Quem já leu um livro de King, certamente notou todo o minucioso cuidado com que descreve os estados psíquicos dos seus personagens. Kubrick + Jack Nicholson transformaram aquelas palavras em imagem e ação. Caso queira assistir o clássico de 80, tente reparar as entrelinhas do trabalho desses dois no desafio de traduzir palavras em formas e expressões.
Não poderia deixar de comentar sobre uma questão dos bastidores que muitos não tem conhecimento: a rixa entre o diretor e o autor de O Iluminado.
Kubrick fez a seu modo muitos aspectos da história, e isso acabou criando um conflito entre os dois. King disse em entrevista à BBC que Wendy (mãe de Danny – Shelley Duvall) foi “Um dos personagens mais misóginos já colocados em filme. Ela basicamente está lá para gritar e ser estúpida, e essa não é a mulher sobre a qual eu escrevi.“.
O roteiro do filme foi feito pelo diretor com Diane Johnson, uma escritora admirada por Kubrick. Ele disse em uma entrevista que as personagens precisaram de ser re-desenvolvidas diferentemente da forma retratada na obra de King. (Leia aqui na íntegra).
Esse ponto de discórdia pode nos dar um panorama do conflito. Em 1980 os livros de Stephen King já eram bem populares, mas The Shining foi sua terceira obra lançada, e os críticos não ligavam muito pra ele. Kubrick buscou uma acadêmica da literatura para ajudá-lo a desenvolver aspectos da história, ele buscava a finesa de uma narrativa.
Sempre deixou isso claro em todas suas obras. Conta uma trívia que, nesse filme, fez o ator Scatman Crothers, no papel de Hallorann, repetir uma cena 160 vezes (record que se atribui à regravação de uma cena na história do cinema). O final da história também foi alterado no filme porque o mestre Kubrick achou que era “banal”. Mas o que tem Doutor sono com isso? Tudo.
Doutor Sono…
Sendo assim, vamos falar de Doutor Sono. Danny, o pequeno iluminado do filme original, cresceu e se tornou um adulto perturbado com problemas financeiros e vícios. Tal qual seu pai, luta pra se livrar do álcool e ser uma pessoa digna. Inclusive ele mesmo faz referência à peleja de Jack quando fala do motivo de sua busca pela cura. Assim, o filme já começa com Danny tentando sair dessa. Ele muda de cidade e começa uma nova vida.
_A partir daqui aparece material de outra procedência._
-- ==== Sys2Proof/Laws/Maps.lean ====
section
/-! SUPPORT. The laws of sparse arrays: reading after writing, and that every operation keeps the canonical form. -/

namespace Sys2Proof

variable {α : Type}

@[simp] theorem AMap.get_nil (d : α) (k : Nat) : AMap.get d [] k = d := rfl

/-- Reading a key after writing it a value that is listed. -/
theorem AMap.get_set_same [DecidableEq α] {d v : α} (h : v ≠ d) (m : AMap α) (k : Nat) : AMap.get d (AMap.set d m k v) k = v := by
  induction m with
  | nil => simp [AMap.set, AMap.get, h]
  | cons e r ih =>
    obtain ⟨a, w⟩ := e
    simp only [AMap.set]
    split
    · simp [AMap.get]
    · split
      · simp [AMap.get, *]
      · simp only [AMap.get]
        rw [if_neg (by omega)]
        exact ih

/-- Writing one key leaves every other as it was. -/
theorem AMap.get_set_ne [DecidableEq α] (d v : α) (m : AMap α) {k j : Nat} (h : j ≠ k) : AMap.get d (AMap.set d m k v) j = AMap.get d m j := by
  induction m with
  | nil => simp only [AMap.set]; split <;> simp [AMap.get, Ne.symm h]
  | cons e r ih =>
    obtain ⟨a, w⟩ := e
    simp only [AMap.set]
    split
    · split <;> simp [AMap.get, Ne.symm h]
    · split
      · have : ¬ a = j := by omega
        split <;> simp [AMap.get, this]
      · simp only [AMap.get]; split <;> simp [ih]

theorem AMap.wfFrom_weaken [DecidableEq α] {d : α} {lo k : Nat} (hk : k ≤ lo) : ∀ {m : AMap α}, AMap.wfFrom d (some lo) m = true → AMap.wfFrom d (some k) m = true
  | [], _ => rfl
  | (a, v) :: r, h => by
    simp only [AMap.wfFrom, Bool.and_eq_true, decide_eq_true_eq] at h ⊢
    exact ⟨⟨by omega, h.1.2⟩, h.2⟩
theorem AMap.wfFrom_none [DecidableEq α] {d : α} {lo : Nat} : ∀ {m : AMap α}, AMap.wfFrom d (some lo) m = true → AMap.wfFrom d none m = true
  | [], _ => rfl
  | (a, v) :: r, h => by
    simp only [AMap.wfFrom, Bool.and_eq_true, decide_eq_true_eq] at h ⊢
    exact ⟨⟨trivial, h.1.2⟩, h.2⟩

/-- Below the least key of a canonical array nothing is listed. -/
theorem AMap.get_below [DecidableEq α] {d : α} {lo k : Nat} (hk : k ≤ lo) : ∀ {m : AMap α}, AMap.wfFrom d (some lo) m = true → AMap.get d m k = d
  | [], _ => rfl
  | (a, v) :: r, h => by
    simp only [AMap.wfFrom, Bool.and_eq_true, decide_eq_true_eq] at h
    rw [AMap.get, if_neg (by omega)]
    exact AMap.get_below (by omega) h.2

theorem AMap.wfFrom_set [DecidableEq α] {d : α} (k : Nat) (v : α) : ∀ {lo : Nat} {m : AMap α}, lo < k → AMap.wfFrom d (some lo) m = true →
    AMap.wfFrom d (some lo) (AMap.set d m k v) = true
  | lo, [], hl, _ => by
    simp only [AMap.set]; split
    · rfl
    · simp [AMap.wfFrom, *]
  | lo, (a, w) :: r, hl, h => by
    simp only [AMap.wfFrom, Bool.and_eq_true, decide_eq_true_eq] at h
    simp only [AMap.set]
    split
    · split
      · simp [AMap.wfFrom, h]
      · simp [AMap.wfFrom, *]
    · split
      · split
        · exact AMap.wfFrom_weaken (by omega) h.2
        · simp [AMap.wfFrom, h, *]
      · simp only [AMap.wfFrom, Bool.and_eq_true, decide_eq_true_eq]
        exact ⟨h.1, AMap.wfFrom_set k v (by omega) h.2⟩

/-- A write keeps the canonical form. -/
theorem AMap.wf_set [DecidableEq α] {d : α} (k : Nat) (v : α) {m : AMap α} (h : AMap.wf d m = true) : AMap.wf d (AMap.set d m k v) = true := by
  cases m with
  | nil => simp only [AMap.set]; split <;> simp [AMap.wf, AMap.wfFrom, *]
  | cons e r =>
    obtain ⟨a, w⟩ := e
    simp only [AMap.wf, AMap.wfFrom, Bool.and_eq_true, decide_eq_true_eq] at h
    simp only [AMap.set, AMap.wf]
    split
    · split <;> simp_all [AMap.wfFrom]
    · split
      · split
        · exact AMap.wfFrom_none h.2
        · simp_all [AMap.wfFrom]
      · simp only [AMap.wfFrom, Bool.and_eq_true, decide_eq_true_eq]
        exact ⟨h.1, AMap.wfFrom_set k v (by omega) h.2⟩

/-- Reading any key of a canonical array after writing one. -/
theorem AMap.get_set [DecidableEq α] {d : α} (v : α) {m : AMap α} (h : AMap.wf d m = true) (k j : Nat) :
    AMap.get d (AMap.set d m k v) j = if j = k then v else AMap.get d m j := by
  by_cases hj : j = k
  · subst hj
    rw [if_pos rfl]
    by_cases hv : v = d
    · subst hv
      induction m with
      | nil => simp [AMap.set, AMap.get]
      | cons e r ih =>
        obtain ⟨a, w⟩ := e
        simp only [AMap.wf, AMap.wfFrom, Bool.and_eq_true, decide_eq_true_eq] at h
        simp only [AMap.set]
        split
        · simp only [if_true, AMap.get]; rw [if_neg (by omega)]
          exact AMap.get_below (by omega) h.2
        · split
          · simp only [if_true]
            exact AMap.get_below (by omega) h.2
          · simp only [AMap.get]; rw [if_neg (by omega)]
            exact ih (AMap.wfFrom_none h.2)
    · exact AMap.get_set_same hv m j
  · rw [if_neg hj]; exact AMap.get_set_ne d v m hj

theorem AMap.wfFrom_filter [DecidableEq α] {d : α} (p : Nat × α → Bool) : ∀ {lo : Nat} {m : AMap α}, AMap.wfFrom d (some lo) m = true →
    AMap.wfFrom d (some lo) (m.filter p) = true
  | _, [], _ => rfl
  | lo, (a, v) :: r, h => by
    simp only [AMap.wfFrom, Bool.and_eq_true, decide_eq_true_eq] at h
    simp only [List.filter]
    split
    · simp only [AMap.wfFrom, Bool.and_eq_true, decide_eq_true_eq]
      exact ⟨h.1, AMap.wfFrom_filter p h.2⟩
    · exact AMap.wfFrom_weaken (by omega) (AMap.wfFrom_filter p h.2)

/-- Leaving entries out keeps the canonical form. -/
theorem AMap.wf_filter [DecidableEq α] {d : α} (p : Nat × α → Bool) {m : AMap α} (h : AMap.wf d m = true) : AMap.wf d (m.filter p) = true := by
  cases m with
  | nil => rfl
  | cons e r =>
    obtain ⟨a, v⟩ := e
    simp only [AMap.wf, AMap.wfFrom, Bool.and_eq_true, decide_eq_true_eq] at h
    simp only [List.filter, AMap.wf]
    split
    · simp only [AMap.wfFrom, Bool.and_eq_true, decide_eq_true_eq]
      exact ⟨h.1, AMap.wfFrom_filter p h.2⟩
    · exact AMap.wfFrom_none (AMap.wfFrom_filter p h.2)

end Sys2Proof
end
Apesar disso, seu passado volta com uma nova roupagem quando é solicitado a ajudar Abra, uma garota que o encontra sobrenaturalmente por pensamentos. Essa menina é uma iluminada tal qual Danny é, com uma “iluminação” muito forte. Com isso, ela acaba sendo detectada por caçadores de iluminados que, de alguma forma, sentem a presença dela liderados por Rose the Hat (Rebecca Ferguson).
Vale a pena dizer que, Ewan McGregor (Danny já adulto), desempenhou muito bem outros papéis em sua carreira, mas pelo menos particularmente, não me causou muito entusiasmo dessa vez, ao passo em que Kyleigh Curran (Abra), não deixa nada a desejar.
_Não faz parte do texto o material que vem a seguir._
-- ==== Sys2Proof/Laws/KeepsWalks.lean ====
section
/-! SUPPORT. The operations of Machine/Walks.lean leave the queue as it is and keep canonical memories canonical. -/

namespace Sys2Proof.Machine
open Sys2Proof Sys2Proof.Safety

theorem bookWalk_keeps {s t : State} {x0 x1 x2 x3 x4 x5 x6} {p} (h : Keeps s t) (e : bookWalk x0 x1 x2 x3 x4 x5 x6 t = some p) : Keeps s p := by
  unfold bookWalk at e
  revert e
  repeat' with_reducible first | assumption | apply bookN_keeps | apply addEnergy_keeps | (refine Keeps.foldl (fun _ _ _ => ?_) _ ?_ <;> try dsimp only) | simp only [Keeps.mk_iff] | split | (intro e; cases e)
theorem bookWalkList_keeps {s t : State} {x0 x1 x2 x3 x4 x5 x6} {p} (h : Keeps s t) (e : bookWalkList x0 x1 x2 x3 x4 x5 x6 t = some p) : Keeps s p := by
  induction x6 generalizing x0 x1 x2 x3 x4 x5 t p with
  | nil =>
    unfold bookWalkList at e
    revert e
    repeat' with_reducible first | assumption | (intro e; cases e)
  | cons _ _ ih =>
    unfold bookWalkList at e
    revert e
    repeat' with_reducible first | assumption | refine bookWalk_keeps (p := _) ?_ (by assumption) | (refine fun e => ih ?_ e) | split | (intro e; cases e)
theorem bookRanges_keeps {s t : State} {x0 x1 x2 x3 x4} {p} (h : Keeps s t) (e : bookRanges x0 x1 x2 x3 x4 t = some p) : Keeps s p := by
  induction x4 generalizing x0 x1 x2 x3 t p with
  | nil =>
    unfold bookRanges at e
    revert e
    repeat' with_reducible first | assumption | (intro e; cases e)
  | cons _ _ ih =>
    unfold bookRanges at e
    revert e
    repeat' with_reducible first | assumption | refine bookWalkList_keeps (p := _) ?_ (by assumption) | (refine fun e => ih ?_ e) | split | (intro e; cases e)
theorem placeWithWalks_keeps {s : State} {w ctx a vs} {data : Nat → State → Option (State × Nat × Nat)}
    (hd : ∀ {e t p}, Keeps s t → data e t = some p → Keeps s p.1) {n k t p} (h : Keeps s t)
    (e : placeWithWalks w ctx a vs data n k t = some p) : Keeps s p.1 := by
  induction n generalizing k p with
  | zero => exact absurd e (by simp [placeWithWalks])
  | succ n ih =>
    unfold placeWithWalks at e
    split at e
    · exact hd h e
    · dsimp only at e
      split at e
      · contradiction
      · have h2 := hd h ‹_›
        split at e
        · cases e; exact bookRanges_keeps h2 ‹_›
        · split at e
          · contradiction
          · exact ih e
theorem dropWalks_keeps {s t : State} {x0} (h : Keeps s t) : Keeps s (dropWalks x0 t) := by
  unfold dropWalks
  repeat' with_reducible first | assumption | simp only [Keeps.mk_iff]
theorem xrAppend_keeps {s t : State} {x0 x1} (h : Keeps s t) : Keeps s (xrAppend x0 x1 t).2 := by
  unfold xrAppend
  repeat' with_reducible first | assumption | apply ringLine_keeps | apply advance_keeps | apply deviceWrite_keeps | apply cvAdd_keeps | simp only [Keeps.mk_iff] | split
theorem xlateFault_keeps {s t : State} {x0 x1 x2 x3} (h : Keeps s t) : Keeps s (xlateFault x0 x1 x2 x3 t).2 := by
  unfold xlateFault
  repeat' with_reducible first | assumption | apply xrAppend_keeps | apply cvAdd_keeps

end Sys2Proof.Machine
end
De certa forma é um choque assistir esse filme com esse novo elemento, a sobrenaturalidade retratada com poderes sobrenaturais. Não tinha poderes sobrenaturais no filme de 1980, o que me quebrou um pouco da expetativa da continuidade. Mas isso se deve, é claro, ao fato de que Stephen King adora colocar esse tipo de elemento em suas histórias.
É importante falar também de Mike Flanagan. Um diretor expoente na atualidade, gravou a série de terror do Netflix chamada “Residence Hill”. Série que foi muito bem recebida pelos críticos, já ganhou anúncio de continuação. Nas mãos de Mike, o filme usa de muita referência das cenas antigas e a escolha das cores para a fotografia também é bem marcante.
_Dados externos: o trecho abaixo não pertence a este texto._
-- ==== Sys2Proof/Laws/KeepsCoherence.lean ====
section
/-! SUPPORT. The operations of Machine/Coherence.lean leave the queue as it is and keep canonical memories canonical. -/

namespace Sys2Proof.Machine
open Sys2Proof Sys2Proof.Safety

theorem updCxl_keeps {s t : State} {x0 x1} (h : Keeps s t) : Keeps s (updCxl x0 x1 t) := by
  unfold updCxl
  repeat' with_reducible first | assumption | simp only [Keeps.mk_iff]
theorem dropCxl_keeps {s t : State} {x0} (h : Keeps s t) : Keeps s (dropCxl x0 t) := by
  unfold dropCxl
  repeat' with_reducible first | assumption | simp only [Keeps.mk_iff]
theorem useLines_keeps {s t : State} {x0 x1} (h : Keeps s t) : Keeps s (useLines x0 x1 t) := by
  unfold useLines
  repeat' with_reducible first | assumption | simp only [Keeps.mk_iff]
theorem sendTo_keeps {s t : State} {x0 x1} (h : Keeps s t) : Keeps s (sendTo x0 x1 t) := by
  unfold sendTo
  repeat' with_reducible first | assumption | apply send_keeps | refine Keeps.ite (fun _ => ?_) (fun _ => ?_)
theorem ndr_keeps {s t : State} {x0 x1 x2} (h : Keeps s t) : Keeps s (ndr x0 x1 x2 t) := by
  unfold ndr
  repeat' with_reducible first | assumption | apply sendTo_keeps
theorem answerVoid_keeps {s t : State} {x0 x1 x2} (h : Keeps s t) : Keeps s (answerVoid x0 x1 x2 t) := by
  unfold answerVoid
  repeat' with_reducible first | assumption | apply sendTo_keeps | apply ndr_keeps | refine Keeps.ite (fun _ => ?_) (fun _ => ?_)
theorem answerRead_keeps {s t : State} {x0 x1} (h : Keeps s t) : Keeps s (answerRead x0 x1 t) := by
  unfold answerRead
  repeat' with_reducible first | assumption | apply hbmRange_keeps | apply act_keeps | apply heat_keeps | apply sendTo_keeps
theorem writeLine_keeps {s t : State} {x0} (h : Keeps s t) : Keeps s (writeLine x0 t) := by
  unfold writeLine
  repeat' with_reducible first | assumption | apply hbmRange_keeps | apply act_keeps | apply heat_keeps | apply storeWrite_keeps | refine Keeps.ite (fun _ => ?_) (fun _ => ?_) | simp only [Keeps.mk_iff, Keeps.mk_mem_iff]
theorem enterOwnerOrdered_keeps {s t : State} {x0} (h : Keeps s t) : Keeps s (enterOwnerOrdered x0 t) := by
  unfold enterOwnerOrdered
  repeat' with_reducible first | assumption | apply cvSet_keeps | apply cvAdd_keeps | (refine Keeps.foldl (fun _ _ _ => ?_) _ ?_ <;> try dsimp only) | refine Keeps.ite (fun _ => ?_) (fun _ => ?_) | simp only [Keeps.mk_iff]
theorem dirInconsistent_keeps {s t : State} {x0 x1 x2} (h : Keeps s t) : Keeps s (dirInconsistent x0 x1 x2 t) := by
  unfold dirInconsistent
  repeat' with_reducible first | assumption | apply enterOwnerOrdered_keeps | apply detectRec_keeps
theorem lookupInjected_keeps {s t : State} {x0 x1} (h : Keeps s t) : Keeps s (lookupInjected x0 x1 t) := by
  unfold lookupInjected
  repeat' with_reducible first | assumption | apply inject_keeps | apply errRec_keeps | apply enterOwnerOrdered_keeps | apply detect_keeps | refine Keeps.ite (fun _ => ?_) (fun _ => ?_) | simp only [Keeps.mk_iff] | split
theorem sectorFault_keeps {s t : State} {x0 x1 x2} (h : Keeps s t) : Keeps s (sectorFault x0 x1 x2 t) := by
  unfold sectorFault
  repeat' with_reducible first | assumption | apply dirInconsistent_keeps | apply detectRec_keeps | apply cvAdd_keeps
theorem sectorError_keeps {s t : State} {x0} (h : Keeps s t) : Keeps s (sectorError x0 t) := by
  unfold sectorError
  repeat' with_reducible first | assumption | apply sectorFault_keeps | apply updCxl_keeps | refine Keeps.ite (fun _ => ?_) (fun _ => ?_)
theorem noteSnps_keeps {s t : State} (h : Keeps s t) : Keeps s (noteSnps t) := by
  unfold noteSnps
  repeat' with_reducible first | assumption | apply inject_keeps | apply errRec_keeps | apply cvAdd_keeps | apply detect_keeps | (refine Keeps.foldl (fun _ _ _ => ?_) _ ?_ <;> try dsimp only) | refine Keeps.ite (fun _ => ?_) (fun _ => ?_) | simp only [Keeps.mk_iff] | split
theorem leaveLine_keeps {s t : State} {x0 x1 x2 x3} (h : Keeps s t) : Keeps s (leaveLine x0 x1 x2 x3 t) := by
  unfold leaveLine
  repeat' with_reducible first | assumption | apply setWay_keeps | simp only [Keeps.mk_iff] | split
theorem answered_keeps {s t : State} {x0} (h : Keeps s t) : Keeps s (answered x0 t) := by
  unfold answered
  repeat' with_reducible first | assumption | apply dropCxl_keeps | apply updCxl_keeps | refine Keeps.ite (fun _ => ?_) (fun _ => ?_)
theorem granted_keeps {s t : State} {x0 x1} (h : Keeps s t) : Keeps s (granted x0 x1 t) := by
  unfold granted
  repeat' with_reducible first | assumption | simp only [Keeps.mk_iff]
theorem serveStateless_keeps {s t : State} {x0} (h : Keeps s t) : Keeps s (serveStateless x0 t) := by
  unfold serveStateless
  repeat' with_reducible first | assumption | apply answered_keeps | apply answerRead_keeps | apply ndr_keeps | apply writeLine_keeps | refine Keeps.ite (fun _ => ?_) (fun _ => ?_)
theorem finishHome_keeps {s t : State} {x0} (h : Keeps s t) : Keeps s (finishHome x0 t) := by
  unfold finishHome
  repeat' with_reducible first | assumption | apply setWay_keeps | apply updCxl_keeps | apply writeLine_keeps | apply granted_keeps | apply answered_keeps | apply answerRead_keeps | apply ndr_keeps | apply cvAdd_keeps | apply recallLine_keeps | apply sendSnp_keeps | apply useLines_keeps | (refine Keeps.foldl (fun _ _ _ => ?_) _ ?_ <;> try dsimp only) | refine Keeps.ite (fun _ => ?_) (fun _ => ?_) | simp only [Keeps.mk_iff] | split
theorem beginHome_keeps {s t : State} {x0} (h : Keeps s t) : Keeps s (beginHome x0 t) := by
  unfold beginHome
  repeat' with_reducible first | assumption | apply recallLine_keeps | apply setWay_keeps | apply sendSnp_keeps | apply useLines_keeps | apply updCxl_keeps | (refine Keeps.foldl (fun _ _ _ => ?_) _ ?_ <;> try dsimp only) | refine Keeps.ite (fun _ => ?_) (fun _ => ?_) | split
theorem beginOwner_keeps {s t : State} {x0} (h : Keeps s t) : Keeps s (beginOwner x0 t) := by
  unfold beginOwner
  repeat' with_reducible first | assumption | apply sendSnp_keeps | apply useLines_keeps | apply recallLine_keeps | apply updCxl_keeps | (refine Keeps.foldl (fun _ _ _ => ?_) _ ?_ <;> try dsimp only) | refine Keeps.ite (fun _ => ?_) (fun _ => ?_)
theorem serveBypass_keeps {s t : State} {x0} (h : Keeps s t) : Keeps s (serveBypass x0 t) := by
  unfold serveBypass
  repeat' with_reducible first | assumption | apply writeLine_keeps | apply leaveLine_keeps | apply dropCxl_keeps | apply ndr_keeps | refine Keeps.ite (fun _ => ?_) (fun _ => ?_)
theorem serveWindow_keeps {s t : State} {x0} (h : Keeps s t) : Keeps s (serveWindow x0 t) := by
  unfold serveWindow
  repeat' with_reducible first | assumption | apply act_keeps | apply dropCxl_keeps | apply answerVoid_keeps | apply protectionRec_keeps | apply sendTo_keeps | apply ndr_keeps | apply winWrite_keeps | refine Keeps.ite (fun _ => ?_) (fun _ => ?_)
theorem stepReq_keeps {s t : State} {x0} (h : Keeps s t) : Keeps s (stepReq x0 t) := by
  unfold stepReq
  split
  · exact h
  · dsimp only
    repeat' with_reducible first | assumption | refine Keeps.ite (fun _ => ?_) (fun _ => ?_) | apply serveWindow_keeps | apply dropCxl_keeps | apply ndr_keeps | apply serveBypass_keeps | apply answerVoid_keeps | apply sectorError_keeps | apply answered_keeps | apply lookupInjected_keeps | apply beginOwner_keeps | apply dirInconsistent_keeps | apply serveStateless_keeps | apply beginHome_keeps | apply finishHome_keeps
theorem stepWrite_keeps {s t : State} {x1} (h : Keeps s t) : Keeps s (stepWrite t x1) := by
  unfold stepWrite
  repeat' with_reducible first | assumption | apply lineWrite_keeps | (refine owned_keeps ?_ <;> try dsimp only) | apply beginWrite_keeps | apply updReq_keeps | refine Keeps.ite (fun _ => ?_) (fun _ => ?_) | simp only [Keeps.mk_iff] | split
theorem stepWrites_keeps {s t : State} (h : Keeps s t) : Keeps s (stepWrites t) := by
  unfold stepWrites
  repeat' with_reducible first | assumption | apply stepWrite_keeps | (refine Keeps.foldl (fun _ _ _ => ?_) _ ?_ <;> try dsimp only)
theorem pump_keeps {s t : State} (h : Keeps s t) : Keeps s (pump t) := by
  unfold pump
  repeat' with_reducible first | assumption | apply stepWrites_keeps | apply stepReq_keeps | (refine Keeps.foldl (fun _ _ _ => ?_) _ ?_ <;> try dsimp only)
theorem noStanding_keeps {s t : State} {x0 x1} (h : Keeps s t) : Keeps s (noStanding x0 x1 t) := by
  unfold noStanding
  repeat' with_reducible first | assumption | simp only [Keeps.mk_iff]
theorem cxlArrive_keeps {s t : State} {x0 x1 x2 x3 x4} (h : Keeps s t) : Keeps s (cxlArrive x0 x1 x2 x3 x4 t) := by
  unfold cxlArrive
  repeat' with_reducible first | assumption | apply answerVoid_keeps | apply protectionRec_keeps | apply noStanding_keeps | refine Keeps.ite (fun _ => ?_) (fun _ => ?_) | simp only [Keeps.mk_iff] | split
theorem missFrame_keeps {s t : State} {x0 x1} {p} (h : Keeps s t) (e : missFrame x0 x1 t = some p) : Keeps s p := by
  unfold missFrame at e
  split at e
  · cases e; exact cacheFrame_keeps h
  · obtain ⟨x, -, e1⟩ := List.exists_of_findSome?_eq_some e
    dsimp only at e1
    split at e1
    · cases e1; exact setFrame_keeps (setFrame_keeps (recallFrame_keeps h))
    · cases e1
theorem useMiss_keeps {s t : State} {x0} (h : Keeps s t) : Keeps s (useMiss x0 t) := by
  unfold useMiss
  repeat' with_reducible first | assumption | simp only [Keeps.mk_iff]
theorem putAdmitted_keeps {s t : State} {x0} (h : Keeps s t) : Keeps s (putAdmitted x0 t) := by
  unfold putAdmitted
  repeat' with_reducible first | assumption | simp only [Keeps.mk_iff]
theorem holdFrame_keeps {s t : State} {x0 x1} {p} (h : Keeps s t) (e : holdFrame x0 x1 t = some p) : Keeps s p := by
  unfold holdFrame at e
  revert e
  repeat' with_reducible first | assumption | (refine fun e => missFrame_keeps ?_ e) | split | (intro e; cases e)
theorem cxlAdmit_keeps {s t : State} {x0 x1} (h : Keeps s t) : Keeps s (cxlAdmit x0 x1 t) := by
  unfold cxlAdmit
  repeat' with_reducible first | assumption | apply noStanding_keeps | apply dropCxl_keeps | apply answerVoid_keeps | apply useLines_keeps | apply pump_keeps | apply noteSnps_keeps | apply putAdmitted_keeps | apply useMiss_keeps | refine holdFrame_keeps (p := _) ?_ (by assumption) | apply errRec_keeps | apply fillFrame_keeps | apply act_keeps | apply setFrame_keeps | refine Keeps.ite (fun _ => ?_) (fun _ => ?_) | simp only [Keeps.mk_iff] | split
theorem closeSnp_keeps {s t : State} {x0} (h : Keeps s t) : Keeps s (closeSnp x0 t) := by
  unfold closeSnp
  repeat' with_reducible first | assumption | apply updReq_keeps | apply drainDown_keeps | refine Keeps.ite (fun _ => ?_) (fun _ => ?_) | simp only [Keeps.mk_iff] | split
theorem biRsp_keeps {s t : State} {x0 x1 x2 x3} (h : Keeps s t) : Keeps s (biRsp x0 x1 x2 x3 t) := by
  unfold biRsp
  repeat' with_reducible first | assumption | apply noteSnps_keeps | apply dirInconsistent_keeps | apply closeSnp_keeps | apply updCxl_keeps | apply leaveLine_keeps | apply setWay_keeps | apply pump_keeps | refine Keeps.ite (fun _ => ?_) (fun _ => ?_) | simp only [Keeps.mk_iff] | split
theorem biTimeout_keeps {s t : State} {x0 x1} (h : Keeps s t) : Keeps s (biTimeout x0 x1 t) := by
  unfold biTimeout
  repeat' with_reducible first | assumption | apply noteSnps_keeps | apply updCxl_keeps | apply closeSnp_keeps | apply leaveLine_keeps | apply detectRec_keeps | apply cvAdd_keeps | apply pump_keeps | refine Keeps.ite (fun _ => ?_) (fun _ => ?_) | simp only [Keeps.mk_iff, Keeps.mk_mem_iff] | split
theorem biConflict_keeps {s t : State} {x0 x1} (h : Keeps s t) : Keeps s (biConflict x0 x1 t) := by
  unfold biConflict
  repeat' with_reducible first | assumption | apply ndr_keeps
theorem flitAck_keeps {s t : State} {x0} (h : Keeps s t) : Keeps s (flitAck x0 t) := by
  unfold flitAck
  repeat' with_reducible first | assumption | apply noteSnps_keeps | apply pump_keeps | apply dropCxl_keeps | split
theorem loadBound_keeps {s t : State} {x0} (h : Keeps s t) : Keeps s (loadBound x0 t) := by
  unfold loadBound
  repeat' with_reducible first | assumption | apply pump_keeps | apply dropCxl_keeps | apply answerVoid_keeps | apply noStanding_keeps | refine Keeps.ite (fun _ => ?_) (fun _ => ?_) | simp only [Keeps.mk_iff] | split
theorem homeOrderedEntry_keeps {s t : State} {x0} (h : Keeps s t) : Keeps s (homeOrderedEntry x0 t) := by
  unfold homeOrderedEntry
  repeat' with_reducible first | assumption | apply recallLine_keeps | apply cvAdd_keeps | apply cvSet_keeps | (refine Keeps.foldl (fun _ _ _ => ?_) _ ?_ <;> try dsimp only) | refine Keeps.ite (fun _ => ?_) (fun _ => ?_) | simp only [Keeps.mk_iff]
theorem coherenceTest_keeps {s t : State} {x0 x1} (h : Keeps s t) : Keeps s (coherenceTest x0 x1 t).2 := by
  unfold coherenceTest
  repeat' with_reducible first | assumption | apply enterOwnerOrdered_keeps | apply cvSet_keeps | refine Keeps.ite (fun _ => ?_) (fun _ => ?_) | simp only [Keeps.mk_iff] | split
theorem agentClean_keeps {s t : State} {x0 x1} (h : Keeps s t) : Keeps s (agentClean x0 x1 t).2 := by
  unfold agentClean
  repeat' with_reducible first | assumption | apply cvSet_keeps | refine Keeps.ite (fun _ => ?_) (fun _ => ?_) | simp only [Keeps.mk_iff] | split
theorem bindAgent_keeps {s t : State} {x0 x1} (h : Keeps s t) : Keeps s (bindAgent x0 x1 t).2 := by
  unfold bindAgent
  repeat' with_reducible first | assumption | apply cvSet_keeps | refine Keeps.ite (fun _ => ?_) (fun _ => ?_) | split

end Sys2Proof.Machine
end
Dito isso, o filme é uma boa costura desses dois pesos. Fãs da finesa de Kubrick nunca se sentiriam satisfeitos de ver um filme sem as referências de seu ídolo. Ao passo em que King tem também seu clube, e leitores gostam de ver a obra na tela tal qual imaginaram ao ler o livro.
Flanagan enfrentou um grande desafio ao tentar conciliar essas narrativas. Podemos dizer que o filme não se propunha a ser um novo clássico, mas apenas dar um fim redentor à história de um garoto iluminado.